Bridge in Bristol, England

The Clifton Suspension Bridge is a suspension bridge spanning the Avon Gorge and the River Avon, linking Clifton in Bristol to Leigh Woods in North Somerset. Since opening in 1864, it has been a toll bridge, the income from which provides funds for its maintenance. The bridge is built to a design by William Henry Barlow and John Hawkshaw, based on an earlier design by Isambard Kingdom Brunel. It is a Grade I listed building and forms part of the B3129 road.
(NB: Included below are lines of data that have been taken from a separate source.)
-- ==== Sys2Proof/Machine/Scalar.lean ====
section
/-!
DEFINITION. The scalar rows: ALU operations, loads and stores, branches, FENCE, HALT, TRAP, the tile-register moves, and the returns and waits that complete them (R90 to R116).
-/
namespace Sys2Proof.Machine

/-- The outcome of every command of this block: it goes on. -/
abbrev go (s : State) : Host.Outcome State Fault Refusal := .next s

/-- Issues an operation with the other slot of its bundle (R93, R105). -/
def issue (b : Issue) (o : Op) (s : State) : State := issueBundle s b.at' (bundleOf b o)
/-- Issues an LI bundle (R104). -/
def issueLi (at' : ThreadRef) (o : Op) (s : State) : State := issueBundle s at' (liBundle o)

/-! ## The data of LDX and STX (R97, R98, R113) -/

/-- Whether an earlier access of the same thread to the same bytes is still outstanding (R97). -/
def Core.accessBehind (c : Core) (o : Outst) : Bool :=
  c.outst.any (fun e => e.thread == o.thread && (e.seq < o.seq || (e.seq == o.seq && !e.slotB && o.slotB))
    && decide (e.addr < o.addr + o.bytes) && decide (o.addr < e.addr + e.bytes))

/-- Whether the home slice of an access can serve it now: its stack answers and the sector is not being fetched. -/
def State.sliceReady (s : State) (a : Nat) : Bool :=
  !s.outOfService (addrStack a) && !NatSet.has (s.slice (homeSlice a)).fetching (a / 32)

/-- An outstanding access that may complete now. -/
def State.accessDue (s : State) (c : CoreId) (id : Nat) (load : Bool) : Option Outst :=
  let co := s.core c
  match co.outst.find? (fun o => o.id == id) with
  | some o => if o.isLoad == load && !co.accessBehind o && s.sliceReady o.addr then some o else none
  | none => none

/-- An outstanding-access entry is freed. -/
def State.freeAccess (s : State) (c : CoreId) (id : Nat) : State :=
  let co := s.core c
  s.setCore c { co with outst := co.outst.filter (fun o => o.id != id) }

/-- A thread that waits for a register or a queue entry is ready again. -/
def Thread.wake (t : Thread) : Thread :=
  if t.state = .waitReg ∨ t.state = .waitQueue then { t with state := .ready } else t

/-- LDX_RETURN: the data of an LDX return and are written to its register, or POISON is raised (R98, R113, R220). -/
def ldxReturn (s : State) (c : CoreId) (id : Nat) : State :=
  match s.accessDue c id true with
  | none => s
  | some o =>
    let lost := s.hallwayDown (stackOfCore c) (addrStack o.addr)
    let (s, data, bad) := s.memRead 0 o.addr o.bytes
    let s := (s.freeAccess c id).countHallway (addrStack o.addr) (stackOfCore c) o.bytes
    if bad || lost then s.raise c o.seq ⟨o.thread, o.pc, o.slotB, false, cPOISON, o.addr⟩
    else s.onThread c o.thread (fun t => (t.wx o.rd (BitVec.ofNat 64 (ofBytes data))).wake)

/-- STX_ACCEPTED: the write of an STX is accepted at its home slice (R97, R98). -/
def stxAccepted (s : State) (c : CoreId) (id : Nat) : State :=
  match s.accessDue c id false with
  | none => s
  | some o =>
    let s := (s.memWrite 0 o.addr (toBytes o.bytes o.data.toNat) false).countHallway (stackOfCore c) (addrStack o.addr) o.bytes
    (s.freeAccess c id).onThread c o.thread Thread.wake

/-! ## FENCE, fetch faults and illegal bundles -/

/-- FENCE_COMPLETE: every earlier memory write of a waiting thread has landed; a thread on its way to a Bell arrives there (R97, R176). A thread of a lesson that is being stopped goes no further (R116). -/
def fenceComplete (s : State) (c : CoreId) (n : Fin 16) : State :=
  let s := s.takeReleases c
  let co := s.core c
  let t := co.thread n
  match co.stage with
  | none => s
  | some g =>
    if t.state = .waitFence ∧ co.fenceClear g n ∧ !(s.cluster (clusterOfCore c)).stopping ∧ !s.outOfService (stackOfCore c) then
      match t.waitBell with
      | some (group, xa) => bellArrive (s.onThread c n (fun t => { t with state := .waitBell })) c n group xa
      | none => s.onThread c n (fun t => { t with state := .ready })
    else s

/-- Whether a thread of a running stage would fetch its next bundle. -/
def State.fetches (s : State) (c : CoreId) (n : Fin 16) : Bool :=
  let co := s.core c
  let t := co.thread n
  match co.stage with
  | none => false
  | some g => !g.loading && !(s.cluster (clusterOfCore c)).stopping && !s.outOfService (stackOfCore c)
      && (t.state == .ready || t.state == .waitReg || t.state == .waitQueue)

/-- FETCH_PAST_RANGE: a thread runs sequentially past its range, or the instruction store has an uncorrectable error at its PC (R109, R113, R437). -/
def fetchPastRange (s : State) (c : CoreId) (n : Fin 16) (storeError : Bool) : State :=
  let co := s.core c
  let t := co.thread n
  let past := match co.stage with | some g => !pcOk g t.at' | none => false
  if s.fetches c n then
    if storeError then
      let cl := s.cluster (clusterOfCore c)
      let s := s.setCluster (clusterOfCore c) { cl with istoreBad := NatSet.insert cl.istoreBad t.pc.toNat }
      (s.bumpSat F.clusterIstoreUncorrectedCount (clusterOfCore c) 0 1).raise c t.seq ⟨n, t.pc, false, false, cMEMORY, t.pc.toNat⟩
    else if past then s.raise c t.seq ⟨n, t.pc, false, false, cFETCH, t.at'⟩
    else s
  else s

/-- Which slots make 128 bits an illegal bundle for a thread: slot A, and slot B. A reserved FORM counts as slot A, and so does a first slot that is none of slot A's; a second slot that does not decode, or does not fit the FORM, counts as slot B (R104 to R107, R113). -/
def Core.illegalSlots (c : Core) (g : Stage) (t : Thread) (w : Nat) : Bool × Bool :=
  let both (b : Bundle) : Bool × Bool := (c.slotIllegal g t b false, c.slotIllegal g t b true)
  match decodeBundle w with
  | some (a, some b) => both ⟨a, b, false, w⟩
  | some (a, none) => both ⟨a, .nop, true, w⟩
  | none =>
    let form := bits w 0 4
    if form == 1 || form == 2 then
      (!(decodeSlot (bits w 4 62)).any (fun o => o.slotAOk && !c.illegal g t o),
       !(decodeSlot (bits w 66 62)).any (fun o => o.slotBOk && formOf o == form && !c.illegal g t o))
    else (true, false)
The idea of building a bridge across the Avon Gorge originated in 1753. Original plans were for a stone bridge and later iterations were for a wrought iron structure. In 1831, an attempt to build Brunel's design was halted by the 1831 Bristol riots, and the revised version of his designs was built after his death and completed in 1864. Although similar in size and design, the bridge towers are not identical, the Clifton tower having side cut-outs, the Leigh tower more pointed arches atop a 110 ft red sandstone-clad abutment. Roller-mounted "saddles" at the top of each tower allow movement of the three independent wrought iron eyebar chains on each side when loads pass over the bridge. The bridge deck is suspended by 162 vertical wrought-iron rods in 81 matching pairs.
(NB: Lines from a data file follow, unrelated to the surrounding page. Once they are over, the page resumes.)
/-- Whether a LINK descriptor and its partner match (R171); the fields of an absent tensor descriptor are not compared (R504). -/
def State.linkOk (s : State) (img : Image) (o k d : Nat) (sd : StreamDesc) : Bool :=
  let g := stageOff o k
  let g2 := stageOff o sd.linkStage
  let w2 := s.imStream img g2 sd.linkDesc
  let sd2 := streamDesc w2
  let m := s.im img g 1
  let m2 := s.im img g2 1
  let r := tileReg sd.buftile
  let r2 := tileReg sd2.buftile
  let t := tensorOf (s.imTensor img g r.tdesc)
  let t2 := tensorOf (s.imTensor img g2 r2.tdesc)
  sd.linkStage < s.imStages img o && sd2.valid && sd2.linkStage == k && sd2.linkDesc == d
    && (if sd.dir == 2 then sd2.dir == 1 && sd2.target == 1 else sd2.dir == 2)
    && m &&& m2 == 0 && ((List.range 8).filter (bitOf m)).length == ((List.range 8).filter (bitOf m2)).length
    && sd.rb == sd2.rb && r.rows == r2.rows && r.span == r2.span && (!t.valid || !t2.valid || (t.fmt == t2.fmt && t.saxis == t2.saxis)) && sd.nbuf == sd2.nbuf

/-- The bytes from the lowest to the highest that a run of transfers of a stream descriptor moves, where each of them is a block of `rows` rows: address and length (R169). -/
def streamHull (base : Nat) (rb rows count : Nat) (rstride tstride : Int) : Option (Nat × Nat) :=
  let r := rstride * (rows - 1)
  let t := tstride * (count - 1)
  let lo := (base : Int) + min 0 r + min 0 t
  if lo < 0 then none else some (lo.toNat, (max 0 r + max 0 t - min 0 r - min 0 t).toNat + rb)

/-- Whether the memory that a stream descriptor names lies in one region of its partition and off the image (R377). A descriptor names memory by itself where it begins its run at stage start with no argument word (DESIGN CHOICE, log entry 35); of any other the addresses come with the run. -/
def State.streamRegion (s : State) (img : Image) (g part : Nat) (sd : StreamDesc) (scale : Bool) : Bool :=
  let r := tileReg sd.buftile
  let d := tensorOf (s.imTensor img g r.tdesc)
  if !(sd.autoArm && sd.baseArg == 0 && (sd.dir == 0 || (sd.dir == 1 && sd.target == 0))) then true
  else
    let hull :=
      if !scale then streamHull sd.base sd.rb r.rows sd.count sd.rstride sd.tstride
      else
        let n := if d.saxis == 1 then r.rows else if d.saxis == 2 then r.span * perRow d.fmt else 0
        if n == 0 then some (0, 0) else streamHull sd.sbase n 1 sd.count 0 sd.ststride
    match hull with
    | some (a, n) => s.imRegion img part a n
    | none => false

/-- The checks of stream descriptor `d` of stage `k` of a lesson of partition `part`; none where VALID is 0 (R166, R167, R169, R171, R377, R383, R504). With TARGET ASSEMBLY, BASE names a collective and no address (R170). -/
def State.streamChecks (s : State) (img : Image) (o k part d : Nat) : Checks :=
  let g := stageOff o k
  let a := g + 0x980 + 64 * d
  let w := s.imStream img g d
  let sd := streamDesc w
  let assembly := sd.dir == 1 && sd.target == 2
  if !sd.valid then []
  else
    [(a, sd.dir != 3 && sd.target != 3 && !bitOf w 7), (a + 1, bitOf (s.im img (g + 2) 2) sd.owner && !bitOf w 15), (a + 2, bits w 20 12 == 0),
     (a + 4, !tileReserved sd.buftile && (tileReg sd.buftile).stream.isNone && s.buffersOwned img g d sd),
     (a + 12, sd.rb % 32 == 0 && 32 ≤ sd.rb && sd.rb ≤ 128 * (tileReg sd.buftile).span), (a + 14, bits w 112 16 == 0),
     (a + 16, assembly || (sd.base % 32 == 0 && s.streamRegion img g part sd false)), (a + 22, bits w 181 11 == 0),
     (a + 24, sd.rstride % 32 == 0), (a + 32, sd.tstride % 32 == 0), (a + 40, sd.sbase % 32 == 0 && s.streamRegion img g part sd true),
     (a + 46, bits w 370 14 == 0), (a + 48, sd.ststride % 32 == 0), (a + 56, !(sd.dir == 2 || (sd.dir == 1 && sd.target == 1)) || s.linkOk img o k d sd),
     (a + 56, bits w 451 5 == 0), (a + 57, bits w 462 50 == 0)]

/-- An owner byte that the load takes (R88). -/
def ownerOk (threads b : Nat) : Bool :=
  b == 0 || b == 0x20 || (0x40 ≤ b && b ≤ 0x7F) || (0x10 ≤ b && b < 0x20 && bitOf threads (b - 0x10))

/-- The checks of stage record `k` of the lesson at `o`. -/
def State.stageChecks (s : State) (img : Image) (o k : Nat) : Checks :=
  let g := stageOff o k
  let h := s.im img g 64
  let lo := bits h 64 20
  let hi := bits h 96 21
  let pc := bits h 32 20
  let threads := bits h 16 16
  let ids := s.tableIdsOf img
  [(g, bits h 0 8 != 0), (g + 1, bits h 8 8 == 0), (g + 2, threads != 0), (g + 4, pc % 16 == 0 && lo ≤ pc && pc < hi), (g + 6, bits h 52 12 == 0),
   (g + 8, lo % 16 == 0 && lo < hi), (g + 10, bits h 84 12 == 0), (g + 12, hi % 16 == 0 && hi ≤ 0x100000), (g + 14, bits h 117 395 == 0)]
  ++ (List.range 16).map (fun n =>
    let id := s.im img (g + 0x40 + 2 * n) 2
    (g + 0x40 + 2 * n, id == 0xFFFF || ids.elem id))
  ++ (List.range 32).map (fun n =>
    let b := s.im img (g + 0x60 + n) 1
    (g + 0x60 + n, bits b 4 3 == 0 && (!bitOf b 7 || bitOf threads (bits b 0 4))))
  ++ (List.range 128).map (fun n => (g + 0x80 + n, ownerOk threads (s.imOwner img g n)))
  ++ (List.range 16).map (fun n => (g + 0x100 + 8 * n, !tileReserved (s.im img (g + 0x100 + 8 * n) 8)))
  ++ (List.range 64).flatMap (fun d => s.tensorChecks img (s.imLessonPart img o) (g + 0x180 + 32 * d))
  ++ (List.range 64).flatMap (fun d => s.streamChecks img o k (s.imLessonPart img o) d)

/-- LESSONS (R153, R383). -/
def State.lessonChecks (s : State) (img : Image) (x : Sec) : Checks :=
  (x.dir + 4, x.count ≤ 65534 && 4 * x.count ≤ x.len) :: (List.range x.count).flatMap (fun i =>
    match s.imLesson img i with
    | none => [(x.off + 4 * i, false)]
    | some o =>
      let h := s.im img o 64
      let stks := s.imLessonStacks img o
      [(o, 1 ≤ bits h 0 4 && bits h 0 4 ≤ 8 && bits h 6 58 == 0),
       (o + 8, !stks.isEmpty && stks.all (fun st => s.inImage img st) && (stks.map (s.imagePart img)).dedup.length == 1), (o + 20, bits h 160 352 == 0)]
      ++ (List.range (min 8 (bits h 0 4))).flatMap (s.stageChecks img o))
The Clifton Bridge Company initially managed the bridge under licence from a charitable trust. The trust subsequently purchased the company shares, completing this in 1949 and took over the running of the bridge using the income from tolls to pay for maintenance. The bridge is a distinctive landmark, used as a symbol of Bristol on postcards, promotional materials, and informational web sites. It has been used as a backdrop to several films and television advertising and programmes. It has also been the venue for significant cultural events such as the first modern bungee jump in 1979, the last Concorde flight in 2003 which flew over the bridge, and a handover of the Olympic Torch relay in 2012.

==History==

===Plans===
It is unknown when the first bridge was constructed across the Avon in Bristol, but the first stone bridge, Bristol Bridge, was built in the 13th century. It had houses with shopfronts built on it to pay for its maintenance. A 17th-century illustration shows that these bridge houses were five storeys high, including the attic rooms, and that they overhung the river much as Tudor houses would overhang the street. In the 1760s a bill to replace the bridge was carried through parliament by the Bristol MP Sir Jarrit Smyth. By the early 18th century, increase in traffic and the encroachment of shops on the roadway made the bridge fatally dangerous for many pedestrians. A new bridge, designed by James Bridges and finished by Thomas Paty was built in 1769 and 1776. Resentment at the tolls exacted to cross the new bridge occasioned the Bristol Bridge Riot of 1793. Other crossings were considered, but were restricted by Admiralty rules that stipulated that any bridge had to be at least 100 ft above the water to allow the passage of tall-masted warships to Bristol Harbour. To achieve this, any bridge constructed between Bristol Bridge and Avon Gorge, from Hotwells to Ashton Gate, would require massive embankments and viaducts. The alternative was to build across the narrowest point of the Avon Gorge, well above the height required for shipping.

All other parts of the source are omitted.